━━ Source material ━━
/-- 03 R64, R65, R69, R70; 08 R169; 09 R189: moves, the address of an operand, halves of masks, the clock, identity, engine
counters and PHASE. -/
def Sys2Proof.Machine.Claims.UniformMoveResults : Prop :=
  (∀ o : Op,
    Runs (.smov o) (fun s x => writesS
      { Req.plain o.g with reads := if immBit o then [] else [rdS o.a], writes := [atS o.d] } (opLen o) o.d
      (if immBit o then x.uniB o else x.s o.a.reg) s x)
    ∧ Runs (.mtos o) (fun s x => writesS
        { g := o.g, phase := .C, who := .group, reads := [], writes := [atS o.d] } 8 o.d
        ((x.uni.mask (bits o.a.reg 0 4)).extractLsb' (if o.fn.getLsbD 0 then 64 else 0) 64) s x)
    ∧ Runs (.stom o) (fun s x => writesM
        { g := o.g, phase := .C, who := .group, reads := [rdS o.a, rdS o.b], writes := [], md := some o.d } 8 o.d
        (x.s o.b.reg ++ x.s o.a.reg) s x)
    ∧ Runs (.sclk o) (fun s x => writesS { Req.plain o.g with writes := [atS o.d] } 8 o.d s.clock s x)
    ∧ Runs (.sid o) (fun s x => writesS
        { Req.plain o.g with writes := [atS o.d], extra := s.sprAllowed (0x10 + o.fn.toNat) } 8 o.d
        (s.special x (0x10 + o.fn.toNat)) s x)
    ∧ Runs (.wcnt o) (fun s x => writesS { Req.plain o.g with writes := [atS o.d] } 8 o.d
        (BitVec.ofNat 64 (x.uni.count (bits o.fn 0 3)).val) s x)
    ∧ Runs (.pcnt o) (fun s x => writesS { Req.plain o.g with writes := [atS o.d] } 8 o.d s.phase s x))
  ∧ ∀ o : M64, Runs (.slea o) fun s x => writesS
      { Req.plain o.g with reads := addrReads o .s, writes := [atS o.d] } 8 o.d
      (BitVec.ofInt 64 (((x.uni.get o.base.toNat).toNat
        + (if o.x = 0x3FF#10 then 0 else ((x.s (o.x.extractLsb' 0 9)).toNat : Int)) + o.off.toInt) % 2 ^ 48)) s x

/-- 03 R63: what each row 0x1 instruction writes to s[D], and that it changes nothing else. 03 R64, R65, R69, R70; 08
R169; 09 R189: moves, the address of an operand, halves of masks, the clock, identity (Table 3.2 from 0x10 on, register
by register), engine counters and PHASE. The model's own here: which agent moves next, and how long everything takes
(log 4, DESIGN CHOICE). -/
def Obligations.UniformResults : Prop :=
  Claims.UniformIntegerResults ∧ Claims.UniformMoveResults

/-- 06 R119: what each row 0x3 instruction writes to the selected lanes of v[D] or of m[D], and that it changes nothing
else. -/
def Obligations.VectorIntegerResults : Prop := ∀ o : Op,
  Runs (.iadd o) (intRow .add true false o) ∧ Runs (.isub o) (intRow .sub true false o)
    ∧ Runs (.imul o) (intRow .mul true false o) ∧ Runs (.imad o) (intRow .mad true true o)
    ∧ Runs (.iand o) (intRow .and true false o) ∧ Runs (.ior o) (intRow .or true false o)
    ∧ Runs (.ixor o) (intRow .xor true false o) ∧ Runs (.ishl o) (intRow .shl true false o)
    ∧ Runs (.ishr o) (intRow .shr true false o) ∧ Runs (.imin o) (intRow .min true false o)
    ∧ Runs (.imax o) (intRow .max true false o) ∧ Runs (.isel o) (intRow .sel true false o)
    ∧ Runs (.ibfx o) (intRow .bfx true false o) ∧ Runs (.ibfi o) (intRow .bfi true true o)
    ∧ Runs (.ibit o) (intRow .bit false false o)
    ∧ Runs (.icmp o) fun s x => writesLanes (lReq o true false true) (opLen o) o.d
        (LaneSet.ofTest fun i => laneValue .cmp o x i == 1) s x

namespace Sys2Proof.Machine

/-- The number that a finite value is. -/
def FV.rat : FV → Rat
  | .fin neg m e => (if neg then -1 else 1) * (m : Rat) * (2 : Rat) ^ e
  | _ => 0
/-- The value is no NaN and no infinity. -/
def FV.finite : FV → Bool | .nan _ => false | .inf _ => false | _ => true
/-- The order of values that are not NaN, with the infinities at its ends. -/
def FV.below : FV → FV → Prop
  | .inf a, .inf b => a = true ∧ b = false
  | .inf a, _ => a = true
  | _, .inf b => b = false
  | x, y => x.rat < y.rat

/-- Table 6.5 in FP32, but for the numbers that its entries "1 / a", "2^a" and "value" stand for: function, SUB, input,
result, flags. -/
def specialInputs : List (FloatOp × Nat × FV × Nat × FFlags) :=
  let nan := 0x7FC00000
  [(.rcp, 0, .inf true, 0x80000000, fNone), (.rcp, 0, .zero true, 0xFF800000, fDZ), (.rcp, 0, .zero false, 0x7F800000, fDZ),
   (.rcp, 0, .inf false, 0, fNone)]
  ++ [(.rsq, 0, .inf true, nan, fNV), (.rsq, 0, .zero true, 0xFF800000, fDZ), (.rsq, 0, .zero false, 0x7F800000, fDZ),
   (.rsq, 0, .inf false, 0, fNone)]
  ++ [(.sqrt, 0, .inf true, nan, fNV), (.sqrt, 0, .zero true, 0x80000000, fNone), (.sqrt, 0, .zero false, 0, fNone),
   (.sqrt, 0, .inf false, 0x7F800000, fNone)]
  ++ [(.ex2, 0, .inf true, 0, fNone), (.ex2, 0, .zero true, 0x3F800000, fNone), (.ex2, 0, .zero false, 0x3F800000, fNone),
   (.ex2, 0, .inf false, 0x7F800000, fNone)]
  ++ [(.lg2, 0, .inf true, nan, fNV), (.lg2, 0, .zero true, 0xFF800000, fDZ), (.lg2, 0, .zero false, 0xFF800000, fDZ),
   (.lg2, 0, .inf false, 0x7F800000, fNone)]
  ++ [(.sincos, 0, .inf true, nan, fNV), (.sincos, 0, .zero true, 0x80000000, fNone), (.sincos, 0, .zero false, 0, fNone),
   (.sincos, 0, .inf false, nan, fNV)]
  ++ [(.sincos, 1, .inf true, nan, fNV), (.sincos, 1, .zero true, 0x3F800000, fNone),
   (.sincos, 1, .zero false, 0x3F800000, fNone), (.sincos, 1, .inf false, nan, fNV)]

end Sys2Proof.Machine

/-- 06 R121 to R126: what each instruction of row 0x4 writes, and the flags that it ORs. -/
def Sys2Proof.Machine.Claims.FloatCourses : Prop := ∀ o : Op,
  Runs (.fadd o) (floatRow .add true false o) ∧ Runs (.fsub o) (floatRow .sub true false o)
    ∧ Runs (.fmul o) (floatRow .mul true false o) ∧ Runs (.fma o) (floatRow .fma true true o)
    ∧ Runs (.fmin o) (floatRow .min true false o) ∧ Runs (.fmax o) (floatRow .max true false o)
    ∧ Runs (.fdiv o) (floatRow .div true false o) ∧ Runs (.frcp o) (floatRow .rcp false false o)
    ∧ Runs (.frsq o) (floatRow .rsq false false o) ∧ Runs (.fsqrt o) (floatRow .sqrt false false o)
    ∧ Runs (.fex2 o) (floatRow .ex2 false false o) ∧ Runs (.flg2 o) (floatRow .lg2 false false o)
    ∧ Runs (.fsin o) (floatRow .sincos false false o) ∧ Runs (.frnd o) (floatRow .rnd false false o)
    ∧ Runs (.fdp3 o) (fun s x => writesF
        { g := o.g, phase := .C, who := .group, reads := triple o.a ++ triple o.b, writes := [atV o.d],
          extra := tripleOk o.a && tripleOk o.b } 8 o.d
        (fun i => (sumFV ((x.tripleLane o.a o.na i).zipWith FV.mul (x.tripleLane o.b false i)) (x.rm == .rd)).round .f32
          (RCtl.plain x.rm)) (x.anyTaint (triple o.a ++ triple o.b)) s x)
    ∧ Runs (.fcmp o) fun s x =>
        let r := fun i => fcmpFV (fsubF o) (decodeFloat .f32 (flipSign .f32 o.na (x.val o false i).toNat)) (fv32 (x.valB o i))
        { req := lReq o true false true, parts := [.m (bits o.d 0 4), .flags]
          next := ((s.setM x o.d ((x.uni.mask (bits o.d 0 4) &&& ~~~x.sel)
              ||| (LaneSet.ofTest (fun i => (r i).1) &&& x.sel))).orFlags x
            (flagsOf x.active (x.laneRes fun i => ⟨if (r i).1 then 1 else 0, (r i).2⟩))).advance x (opLen o) }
━━━
Task goal: The lines to copy are those in the listing that contain the word "immBit".

Result of this exercise:
      { Req.plain o.g with reads := if immBit o then [] else [rdS o.a], writes := [atS o.d] } (opLen o) o.d
      (if immBit o then x.uniB o else x.s o.a.reg) s x)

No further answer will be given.